Presente na cerimônia de lançamento, o secretário de Esporte do Governo pernambucano, Nelson Pereira, declarou que os jogos indígenas revelam a capacidade que se tem de unir o esporte com os mais diversos temas. Para o secretário, o evento vai ser uma forma de mostrar para o mundo os indígenas de Pernambuco e de promover junto a eles o interesse de encontrar com outros povos, longe do poder mercantilista de exploração da cultura indígena exótica.

“As tribos participantes dos jogos terão ainda oportunidade de interagir, conhecendo a tradição nordestina e aprendendo como se dança o forró”, antecipou Nelson Pereira. Essas atividades acontecerão no Ginásio Geraldão, em Recife. Ali funcionará uma oca gigante para alojar as nações participantes dos jogos. Já na arena dos jogos, em Olinda, estão programadas diversas atividades paralelas como exposições de fotografias, feiras de artesanato, entre outros.

Esporte, espiritualidade e cultura compõem a especificidade dos jogos que se propõem a conscientizar a sociedade sobre quem é o indígena do século XXI, e valoriza o ecossistema, com o tema “Água e vida é direito sagrado que não se vende”, com direito a debates no Fórum Social Indígena e pesquisas para qualificar os jogos e a política pública de esporte e lazer para os povos indígenas.

Américo Córdoba, representante do Ministério da Cultura, disse que essa é a primeira vez que a pasta se une a esse esforço do Ministério do Esporte lançando, inclusive, o Prêmio Nacional de Cultura Indígena. O líder Francisco de Assis Araújo, o Chicão Xukurú, será o primeiro homenageado. “Integrante do movimento indígena nacional assassinado a tiros em 1998, Chicão Xukurú iniciou nos anos 80 um trabalho de reorganização política do povo Xukurú, em defesa da demarcação das terras. O líder indígena também acompanhou ativamente os trabalhos da Constituinte, entre 1987 e 1988.

Personagens da luta
A prefeita de Olinda, Luciana Santos, disse que sediar os jogos é uma alegria muito grande e um marco muito importante para o estado. ‘Pernambuco é marcado por lutas libertárias, entre elas, a luta dos povos indígenas. Nesse mundo marcado pela tentativa de hegemonia precisamos dar respeito à diversidade”, lembrou ao citar como exemplo de liderança, o índio Antônio Felipe Camarão.

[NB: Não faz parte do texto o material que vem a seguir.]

/-- R372, R376, R377: `FAB_FENCE` ends at once where the context has no earlier write to its members outstanding, and otherwise waits for
them (and, in chorus mode, for the DRAIN_RETURN of every other member); `FAB_STOP` floods its message, holds the context on this member too, and ends once the message has left; `ROUTE_PATCH`
floods its pairs and waits for its generation to be announced. -/
def Obligations.FabricOrderingItems : Prop :=
  ∀ (s w s0 : State) (run item now : Nat) (r : Run) (e : ItemEnv) (d : List Byte),
    w = s.tick now → s0 = w.beginItem run item → e = r.env w item → d = r.desc.bytes → w.fabTurn run item = true →
    w.detached = false → w.waitsAck run item = false →
    (∀ (m st : Nat) (tags : List Nat), w.itemReady 0xA 3 run item = some r → itemStage.Gives e s0 st s0 → st ≠ 1 →
      leAt d 33 7 = 0 → leAt d 42 2 = 0 → leAt d 46 82 = 0 → leAt d 32 1 = 0 → m = leAt d 40 2 → m < 4096 →
      leAt d 44 2 < 1024 → (w.isOwn m = true ∨ (remoteOk m 1 false).Gives e s0 () s0) →
      tags = w.openTags r.ctx (fun q => q.writes && (q.dst == m || w.lookupMember q.dst == w.lookupMember m)) →
      (tags = [] → ∃ t, exec (.fabFence run item now) s = .next t ∧ ItemEnds s0 t run item stOk 0 64) ∧
      (tags ≠ [] → exec (.fabFence run item now) s = .next
        (({ s0 with fab := { s0.fab with fences := s0.fab.fences ++
            [{ run := r.id, item := item, drain := s0.fab.nextDrain, waits := tags, members := [] }] } } : State).onItem r.id item
          fun x => { x with stage := 1 }))) ∧
    (∀ (st : Nat) (tags others : List Nat) (x : State), w.itemReady 0xA 3 run item = some r → itemStage.Gives e s0 st s0 →
      st ≠ 1 → leAt d 33 7 = 0 → leAt d 42 2 = 0 → leAt d 46 82 = 0 → leAt d 32 1 = 1 → leAt d 40 2 < 4096 →
      leAt d 44 2 < 1024 → (w.chorusAt r.chorusGen).valid (leAt d 44 2) = true →
      others = (((w.chorusAt r.chorusGen).rankSlots (leAt d 44 2)).map slotMember).filter (fun m => !w.isOwn m) → others ≠ [] →
      (∀ m ∈ others, (remoteOk m 0 true).Gives e s0 () s0) →
      tags = w.openTags r.ctx (fun q => q.writes &&
        others.any fun m => m == q.dst || w.lookupMember m == w.lookupMember q.dst) →
      x = { s0 with fab := { s0.fab with
        nextDrain := (s0.fab.nextDrain + 1) % 2 ^ 32,
        fences := s0.fab.fences ++
          [{ run := r.id, item := item, drain := s0.fab.nextDrain, waits := tags, members := others }] } } →
      exec (.fabFence run item now) s = .next
        ((others.foldl (fun (u : State) m => u.sendDrain m r.ctx s0.fab.nextDrain) x).onItem r.id item fun y =>
          { y with stage := 1 })) ∧
    (∀ (c n resume : Nat) (body : List Byte) (x : State), w.itemReady 0xA 4 run item = some r → itemStage.Gives e s0 0 s0 →
      hdrItems d = 0 → c = leAt d 32 1 → c = r.ctx ∨ w.managed r.desc.ring = true → leAt d 33 3 = 0 → leAt d 40 88 = 0 →
      n = leAt d 36 4 → c < 64 → 1 ≤ n → n ≤ 64 → resume = (w.cueNo + n) % 2 ^ 32 →
      body = leBytes 1 c ++ leBytes 3 0 ++ leBytes 4 resume →
      x = ((s0.originate (s0.prompter ptStop 0 true body)).takeStop c resume).onItem r.id item
        (fun y => { y with stage := resume + 1 }) →
      x.stopHeld c = true ∧
      (x.stillWaiting ptStop body = true → exec (.fabStop run item now) s = .next x) ∧
      (x.stillWaiting ptStop body = false → ∃ t, exec (.fabStop run item now) s = .next t ∧
        ItemEnds x t run item stOk 0 64)) ∧
    (∀ (gen n st : Nat), w.itemReady 0xA 5 run item = some r → w.managed r.desc.ring = true → hdrItems d = 0 →
      itemStage.Gives e s0 st s0 → st ≠ 1 → gen = leAt d 32 2 → n = leAt d 34 1 → gen ≠ 0 → 1 ≤ n → n ≤ 8 → leAt d 35 1 = 0 →
      leAt d (36 + 4 * n) (92 - 4 * n) = 0 → (∀ k, k < 2 * n → leAt (payloadOf d) (4 + 2 * k) 2 < 4096) →
      exec (.routePatch run item now) s = .next
        (({ s0.floodPatch gen (patchPairsOf (payloadOf d) n) with fab := { (s0.floodPatch gen (patchPairsOf (payloadOf d) n)).fab with
            patches := (s0.floodPatch gen (patchPairsOf (payloadOf d) n)).fab.patches ++ [(r.id, item, gen)] } } : State).onItem
          r.id item fun x => { x with stage := 1 }))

Felipe Camarão nasceu na região que é hoje o Rio Grande do Norte. Índio batizado e casado com Clara Camarão, que, conforme o costume indígena, acompanhava o marido nos combates. Participou da luta pela expulsão dos holandeses de Pernambuco (1637). Por suas lutas contra os holandeses, o rei Filipe III de Portugal e Espanha, concedeu a Filipe Camarão brasão de armas, tendo a função de governador e capitão-mor de todos os índios da costa do Brasil, desde o rio São Francisco e até o Maranhão.

Oportunidade única
Para Jamerson Almeida, representante do prefeito João Paulo, de Recife, os jogos significam contestar desigualdades e contribuir para a evolução dos povos. “Principalmente as etnias de Pernambuco cuja população de tribos inteiras era tratada como escrava fazendo com que os índios daqui fossem vitimas da dizimação física e cultural”, lembrou. Para ele essa será uma grande oportunidade de permitir que as etnias locais sejam mais participativas e resgatem suas origens.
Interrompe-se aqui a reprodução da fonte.